And there, I believe, arises the power of writing over other art forms. More than painting or music, the written word requires the active participation of the reader. A gallery patron can wander from room to room, appreciating this painting, ignoring that one. A concert goer can listen intently to the music or ignore it, letting the blend of sounds wash past his or her ears while thinking of something else. A diner can wolf down an exquisite meal without savoring its flavors or appreciating its presentation. But a reader cannot follow the thread of an article, argument, or story without focusing on the words, absorbing them, interpreting them in terms of his or her own vocabulary, knowledge, and experience, and helping the author create the logical or imaginative structure—the relationship of ideas, or the embodiment of character and plot line—inside his or her own mind.

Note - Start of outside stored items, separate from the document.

/-! ### Safe points, eviction, resumption (R45 to R49) -/

/-- LM offset of frame k (R29). -/
def frameBase (k : Nat) : Nat := 0x28000 + 0x800 * k
/-- The live mask at which every register is live (R46, R47). -/
def allLive : Nat := 2 ^ 103 - 1
/-- Mask n of the handler's table (R46). -/
def liveMask (s : State) (rid core : Nat) (entry : Word) (n : Nat) : Nat :=
  s.rdLmNum rid core (bitsOf entry.toNat 35 18 + 16 * n) 16

/-- Write the live registers and the resume word to the save area (R45, R49). -/
def saveTask (s : State) (rid core slot mask : Nat) : State :=
  let sk := unitKey rid core slot
  let sl := s.slotSt sk
  let base := frameBase sl.frame
  let fr := s.frameSt (unitKey rid core sl.frame)
  let resume := sl.pc.toNat % 2 ^ 18 + sl.hix * 2 ^ 18 + sl.cls * 2 ^ 26 + (if sl.steal then 2 ^ 28 else 0)
  let put (t : State) (off n v : Nat) : State := t.wrLm rid core (base + off) (toBytes n v)
  let t := put s 0 8 resume
  let t := (List.range 31).foldl (fun u i => if mask.testBit i then
    put u (8 + 8 * i) 8 (s.xregs.get 0#64 (sk * 32 + i + 1)).toNat else u) t
  let t := (List.range 32).foldl (fun u i => if mask.testBit (31 + i) then
    put u (0x100 + 4 * i) 4 (s.fregs.get 0#32 (sk * 32 + i)).toNat else u) t
  let t := (List.range 8).foldl (fun u i => if mask.testBit (95 + i) then
    put u (0x180 + 8 * i) 8 (if i = 0 then 2 ^ 64 - 1 else (s.pregs.get 0#64 (sk * 8 + i)).toNat) else u) t
  let t := put t 0x1C0 16 mask
  let t := put t 0x1D0 8 (fr.base * 256 + fr.width)
  put t 0x1D8 8 (sl.frm.toNat + sl.fflags.toNat * 256)

/-- Registers that a mask leaves unmarked read as zero after the safe point (R47). -/
def zeroUnmarked (s : State) (sk fk mask : Nat) : State :=
  { s with
    xregs := s.xregs.filter fun p => !(p.1 / 32 == sk && !mask.testBit (p.1 % 32 - 1))
    fregs := s.fregs.filter fun p => !(p.1 / 32 == sk && !mask.testBit (31 + p.1 % 32))
    pregs := s.pregs.filter fun p => !(p.1 / 8 == sk && !mask.testBit (95 + p.1 % 8))
    vregs := s.vregs.filter fun p => !(p.1 / 2048 == fk && !mask.testBit (63 + p.1 / 64 % 32)) }

/-- Evict the task of a slot at a safe point (R49): registers to the save area, the slot freed, the frame kept. The
`ready` flag says that it is ready again at once (YIELD, SAFE). -/
def evict (s : State) (rid core slot mask : Nat) (ready : Bool) : State :=
  let sk := unitKey rid core slot
  let sl := s.slotSt sk
  let fk := unitKey rid core sl.frame
  let t := (s.saveTask rid core slot mask).zeroUnmarked sk fk mask
  let t := { t with
    slots := t.slots.set {} sk {}
    xregs := t.xregs.clear (sk * 32) ((sk + 1) * 32)
    fregs := t.fregs.clear (sk * 32) ((sk + 1) * 32)
    pregs := t.pregs.clear (sk * 8) ((sk + 1) * 8) }
  let t := t.modFrame fk fun f => { f with used := true, evicted := true, ready := ready, hix := sl.hix, cls := sl.cls,
                                           entry := sl.entry, wait := sl.wait, grp := sl.grp, since := sl.since,
                                           lent := sl.lent }
  if ready then t.pushReady (coreKey rid core) sl.cls (.resumed sl.frame s.clock) else t

/-- The program counter that bits [17:0] of a resume word or handler-table entry give: it is always even (R28, R45, R180, log 134). -/
def evenPc (w : Nat) : Word := BitVec.ofNat 64 (bitsOf w 17 1 * 2)
/-- The pool units behind the width and BASE that a save area holds: those granted, or, where the save area holds other values, the units
from BASE on (R45, R269, log 29). -/
def unitsOf (f : Frame) (w b : Nat) : List Nat :=
  if f.width = w ∧ f.base = b then f.units else (List.range (w / 8)).map (b + ·)

/-- Restore an evicted task into a slot, with the values its save area holds, those of its lane-claim descriptor among them (R45,
R49, R269, log 29). -/
def resume (s : State) (rid core slot frame : Nat) : State :=
  let sk := unitKey rid core slot
  let fk := unitKey rid core frame
  let base := frameBase frame
  let fr := s.frameSt fk
  let word := s.rdLmNum rid core base 8
  let mask := s.rdLmNum rid core (base + 0x1C0) 16
  let ff := s.rdLmNum rid core (base + 0x1D8) 8
  let claim := s.rdLmNum rid core (base + 0x1D0) 8
  let xs := (List.range 31).map fun i => (sk * 32 + i + 1,
    if mask.testBit i then BitVec.ofNat 64 (s.rdLmNum rid core (base + 8 + 8 * i) 8) else 0#64)
  let fs := (List.range 32).map fun i => (sk * 32 + i,
    if mask.testBit (31 + i) then BitVec.ofNat 32 (s.rdLmNum rid core (base + 0x100 + 4 * i) 4) else 0#32)
  let ps := (List.range 7).map fun i => (sk * 8 + i + 1,
    if mask.testBit (96 + i) then BitVec.ofNat 64 (s.rdLmNum rid core (base + 0x180 + 8 * (i + 1)) 8) else 0#64)
  let sl : Slot := { busy := true, frame := frame, pc := evenPc word, hix := bitsOf word 25 18,
                     cls := bitsOf word 27 26, steal := word.testBit 28, entry := fr.entry, frm := BitVec.ofNat 2 ff,
                     fflags := BitVec.ofNat 5 (ff / 256), safecnt := 0, wait := fr.wait, grp := fr.grp, since := fr.since,
                     lent := fr.lent }
  { s with
    slots := s.slots.set {} sk sl
    xregs := s.xregs.setAll 0#64 xs
    fregs := s.fregs.setAll 0#32 fs
    pregs := s.pregs.setAll 0#64 ps
    frames := s.frames.set {} fk { fr with evicted := false, ready := false, wait := .none,
                                           width := bitsOf claim 7 0, base := bitsOf claim 12 8,
                                           units := unitsOf fr (bitsOf claim 7 0) (bitsOf claim 12 8) } }

/-- Put a task into a free slot and a free frame with its entry values (R29, R30, R47). -/
def placeTask (s : State) (rid core slot frame : Nat) (t : TaskRec) (entry : Word) : State :=
  let sk := unitKey rid core slot
  let fk := unitKey rid core frame
  let xs := [(sk * 32 + 2, BitVec.ofNat 64 (frameBase frame + 0x800)), (sk * 32 + 10, t.x10), (sk * 32 + 11, t.x11),
    (sk * 32 + 12, t.x12), (sk * 32 + 13, t.x13), (sk * 32 + 14, t.x14), (sk * 32 + 15, t.x15)]
  { s with
    slots := s.slots.set {} sk { busy := true, frame := frame, pc := evenPc entry.toNat, hix := t.hix,
                                 cls := t.cls, steal := t.steal, entry := entry, grp := t.grp, since := s.clock }
    frames := s.frames.set {} fk { used := true, hix := t.hix, cls := t.cls, entry := entry, grp := t.grp }
    xregs := (s.xregs.clear (sk * 32) ((sk + 1) * 32)).setAll 0#64 xs
    fregs := s.fregs.clear (sk * 32) ((sk + 1) * 32)
    pregs := s.pregs.clear (sk * 8) ((sk + 1) * 8)
    vregs := s.vregs.clear (fk * 2048) ((fk + 1) * 2048) }

/-- Start a task in a free slot and a free frame: its start is an acquire (R29, R30, R47, R85, R168, R172). -/
def startTask (s : State) (rid core slot frame : Nat) (t : TaskRec) (entry : Word) : State :=
  (s.acquireBy rid core t.acq).placeTask rid core slot frame t entry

Unlike the sensual arts, which can stay outside at the limits of our ears and eyeballs, or pass quickly over our tongues, the rhetorical and literary arts must pass through to the brain and work their magic directly on the reader’s insight and imagination. This is where the conscious mind builds its perceptions of the world. Unless this active collaboration proceeds, the words remain inert marks upon the page or sounds spoken into empty air. This need for reader collaboration creates a particular challenge for the writer.

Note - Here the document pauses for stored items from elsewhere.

-- ==== Sys2Proof/Machine/Sys.lean ====
section
/-! DEFINITION. The system major: control registers, safe points, the end of a task, service calls and user traps
(09_encoding.md R193, R194; 11_isa_scalar.md R238 to R243). -/

namespace Sys2Proof.Machine

namespace State

/-- The value of a control register (R193). -/
def csrVal (s : State) (k : BitVec 12) : Word :=
  let n := k.toNat
  if 0x40 ≤ n ∧ n ≤ 0x4F then s.cdescs.get 0#64 (s.ck * 16 + (n - 0x40))
  else match n with
  | 0x000 => BitVec.ofNat 64 s.cur.core
  | 0x001 => BitVec.ofNat 64 s.cur.rid
  | 0x002 => BitVec.ofNat 64 (s.cur.slot + s.me.frame * 256)
  | 0x003 => BitVec.ofNat 64 (s.cycle s.dk)
  | 0x004 => BitVec.ofNat 64 (s.coreSt s.ck).instret
  | 0x005 => BitVec.ofNat 64 s.me.safecnt
  | 0x006 => BitVec.ofNat 64 s.vlen
  | 0x007 => s.myFrame.mjob.zeroExtend 64
  | 0x010 => s.me.frm.zeroExtend 64
  | 0x011 => s.me.fflags.zeroExtend 64
  | 0x012 => (s.coreSt s.ck).srseed.zeroExtend 64
  | 0x020 => s.myRealm.wdogcfg &&& 0x001FFFFFFFFFFFFF#64
  | 0x080 => (s.dieSt s.dk).rdLocal
  | 0x081 => (s.dieSt s.dk).rdRemote
  | 0x082 => (s.dieSt s.dk).rdServed
  | 0x083 => (s.dieSt s.dk).wrServed
  | 0x0A0 => if s.myRealm.tlbinving then 1#64 else 0#64
  | _ => 0#64

/-- Write a control register: the writable bits its map gives (R108, R111, R193, R239). -/
def csrPut (s : State) (k : BitVec 12) (v : Word) : State :=
  let n := k.toNat
  if 0x40 ≤ n ∧ n ≤ 0x4F then { s with cdescs := s.cdescs.set 0#64 (s.ck * 16 + (n - 0x40)) v }
  else match n with
  | 0x010 => s.modSlot s.sk fun t => { t with frm := v.truncate 2 }
  | 0x011 => s.modSlot s.sk fun t => t.putFlags s.clock (v.truncate 5)
  | 0x012 => s.modCore s.ck fun c => { c with srseed := v.truncate 32 }
  | 0x080 => s.modDie s.dk fun d => { d with rdLocal := v }
  | 0x081 => s.modDie s.dk fun d => { d with rdRemote := v }
  | 0x082 => s.modDie s.dk fun d => { d with rdServed := v }
  | 0x083 => s.modDie s.dk fun d => { d with wrServed := v }
  | 0x0A0 => s.modRealm s.cur.rid fun r => { r with tlbinving := true, tlbinvAt := v }
  | _ => s

/-- Room for one more entry with a payload in the issuing core's outbound queue: 16 entries, 16 KiB (R247). -/
def outRoom (s : State) (size : Nat) : Bool :=
  let q := (s.coreSt s.ck).outq
  q.length < 16 && (q.map (·.size)).sum + size ≤ 16384
/-- Take an outbound entry for the issuing task; answers its number. -/
def takeOut (s : State) (e : OutEnt) : Nat × State :=
  let id := (s.coreSt s.ck).outNext
  (id, s.modCore s.ck fun c => { c with outq := c.outq ++ [{ e with id := id }], outNext := c.outNext + 1 })

/-- An outbound entry is freed on arrival (R247). -/
def freeOut (s : State) (rid core id : Nat) : State :=
  s.modCore (coreKey rid core) fun c => { c with outq := c.outq.filter (·.id != id) }

/-- A message of the issuing task leaves through the outbound queue, whose entry it holds until it arrives (R247, R258). -/
def sendOut (s : State) (m : Msg) : State :=
  let (id, t) := s.takeOut { id := 0, frame := s.me.frame, size := m.payload.length }
  t.send { m with out := some id }

end State

/-- FFLAGS (R111). -/
def csrFflags : BitVec 12 := 0x011#12
/-- A control-register access that writes: x[d] ← old, then the register (R239). A TLBINV write is the trap handler core's
alone, waits for an invalidation in progress, and its value has no bit outside [56:12] and [1:0] (R193, R369, log 24). `reads`: CSRS and
CSRC wait for the flags of earlier instructions, CSRW does not (R237, log 136). -/
def csrWrite (reads : Bool) (f : Word → Word → Word) (d a : BitVec 5) (k : BitVec 12) (s0 : State) : Res :=
  let s := if reads && k == csrFflags then s0.settleFlags else s0
  let old := if k = csrFflags then (s.me.doneFlags s.clock).zeroExtend 64 else s.csrVal k
  let v := f old (s.rx a)
  if k = 0x0A0#12 ∧ s.cur.core ≠ s.myRealm.trapc then .next (s.trapEnc 4 0x14)
  else if k = 0x0A0#12 ∧ s.myRealm.tlbinving then .next (s.waitFor .stall)
  else if k = 0x0A0#12 ∧ v &&& ~~~0x01FFFFFFFFFFF003#64 ≠ 0#64 then .next (s.trapVal 4 0x14 v.toNat 1)
  else .next (((s.csrPut k v).wx d old).retire 4)

/-- csrr (R239); a read of FFLAGS waits for every earlier floating-point instruction of the task (R237). -/
def execCsrr (d : BitVec 5) (k : BitVec 12) (s : State) : Res :=
  .next (((if k = csrFflags then s.settleFlags else s).wx d (s.csrVal k)).retire 4)
/-- csrw (R239). -/
def execCsrw (d a : BitVec 5) (k : BitVec 12) (s : State) : Res := csrWrite false (fun _ x => x) d a k s
/-- csrs (R239). -/
def execCsrs (d a : BitVec 5) (k : BitVec 12) (s : State) : Res := csrWrite true (fun old x => old ||| x) d a k s
/-- csrc (R239). -/
def execCsrc (d a : BitVec 5) (k : BitVec 12) (s : State) : Res := csrWrite true (fun old x => old &&& ~~~x) d a k s

/-- Whether a live mask marks a vector register (R46). -/
def marksVector (mask : Nat) : Bool := bitsOf mask 94 63 != 0

namespace State

/-- Halve the claim of a frame: never below 8 lanes (R268). -/
def halve (s : State) (fk : Nat) : State := s.modFrame fk fun f => { f with width := f.width / 2 }

/-- A safe point with live mask `mask` (R47, R49, R241, R268, R273): vector memory instructions are performed, unmarked
registers read as zero, the claim may be halved, and the task is evicted when a ready task that `p` admits waits for a slot,
or the realm halts. -/
def safePoint (s : State) (len mask : Nat) (p : Nat → Bool) (mayHalve : Bool) : State :=
  if !s.safeReady then s.waitFor .stall
  else
    let t := (s.flushVops s.cur.rid s.cur.core s.me.frame).retireSafe len
    let t := t.zeroUnmarked t.sk t.fk mask
    let t := if mayHalve && !marksVector mask && !(t.octetSt t.octk).claims.isEmpty && 8 < t.vlen && Config.halveClaim t.fresh
      then t.halve t.fk else t
    if t.slotWanted t.cur.rid t.cur.core p || t.halting t.cur.rid then
      t.evict t.cur.rid t.cur.core t.cur.slot mask true
    else t

end State

/-- SAFE n: a reserved use with n not below NLM; evicted when a ready task of a strictly higher class waits (R49, R241, log 23). -/
def safeN (n len : Nat) (s : State) : Res :=
  if bitsOf s.me.entry.toNat 47 40 ≤ n then .next (s.trapVal len 0x14 n 0)
  else .next (s.safePoint len (s.liveMask s.cur.rid s.cur.core s.me.entry n) (fun c => c < s.me.cls) true)

/-- safe n (R241). -/
def execSafe (n : BitVec 8) (s : State) : Res := safeN n.toNat 4 s
/-- c.safe n (R189, R241). -/
def execCSafe (n : BitVec 8) (s : State) : Res := safeN n.toNat 2 s
/-- yield: every register is live; evicted when a ready task of the same or a higher class waits (R49, R241). -/
def execYield (s : State) : Res := .next (s.safePoint 4 State.allLive (fun c => c ≤ s.me.cls) false)

/-- done: release of scope .dev, the claim, the slot and the frame (R242, R269); the launch or stage that waits for it
counts it (R164, R165, R171). -/
def execDone (s : State) : Res :=
  if !s.safeReady then .next (s.waitFor .stall)
  else if !s.canRelease 4 then .next (s.awaitRelease 4 .stall)
  else
    let g := s.me.grp
    let f := s.me.frame
    let t := (s.release 4).retireSafe 4
    .next (((t.dropClaim t.cur.rid t.cur.core f).freeTask t.cur.rid t.cur.core t.cur.slot).groupDone t.cur.rid g)

/-- svc n: a class-1 message with ORD 1 to system handler 0xF1 of the trap handler core; the send is a release at .dev
(R243, R368). -/
def execSvc (n : BitVec 8) (s : State) : Res :=
  let scope := (s.relScope (some 4)).getD 0
  if !s.canRelease scope then .next (s.awaitRelease scope .stall)
  else if !s.outRoom 0 then .next (s.waitFor .stall)
  else
    let m : Msg := { rid := s.cur.rid, sdev := s.fabid, score := s.cur.core,
                     h0 := mkH0 0 1 true 0 0xF1 0xFFF s.myRealm.trapc,
                     h1 := mkH1 true false s.cur.rid s.fabid s.cur.core 0,
                     a0 := n.zeroExtend 64,
                     a1 := BitVec.ofNat 64 (s.cur.core + (s.cur.slot + s.me.frame * 256) * 2 ^ 20),
                     a2 := s.pc, a3 := s.rx 10#5 }
    .next (((s.release scope).sendOut m).retire 4)

/-- trap n: a user trap at its own offset (R243, R365). -/
def execTrap (n : BitVec 8) (s : State) : Res := .next (s.trap 4 { code := 6, detail := n.toNat })

end Sys2Proof.Machine
end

Any artist faces a certain amount of audience resistance. Gallery patrons tend to focus on and gather around paintings that have some familiarity for them, something they can approach as they have approached it before. This is why artist retrospectives and museum exhibits of famous paintings from another era are so successful: the public already knows that it will like and understand what it sees. But the new painter, striving to present some of that individual taste or explore those stretched standards, presents even the most active and receptive viewer with a question mark. “Do I like this?” “Do I understand what the artist is doing?” And ultimately, “Do I care about this?”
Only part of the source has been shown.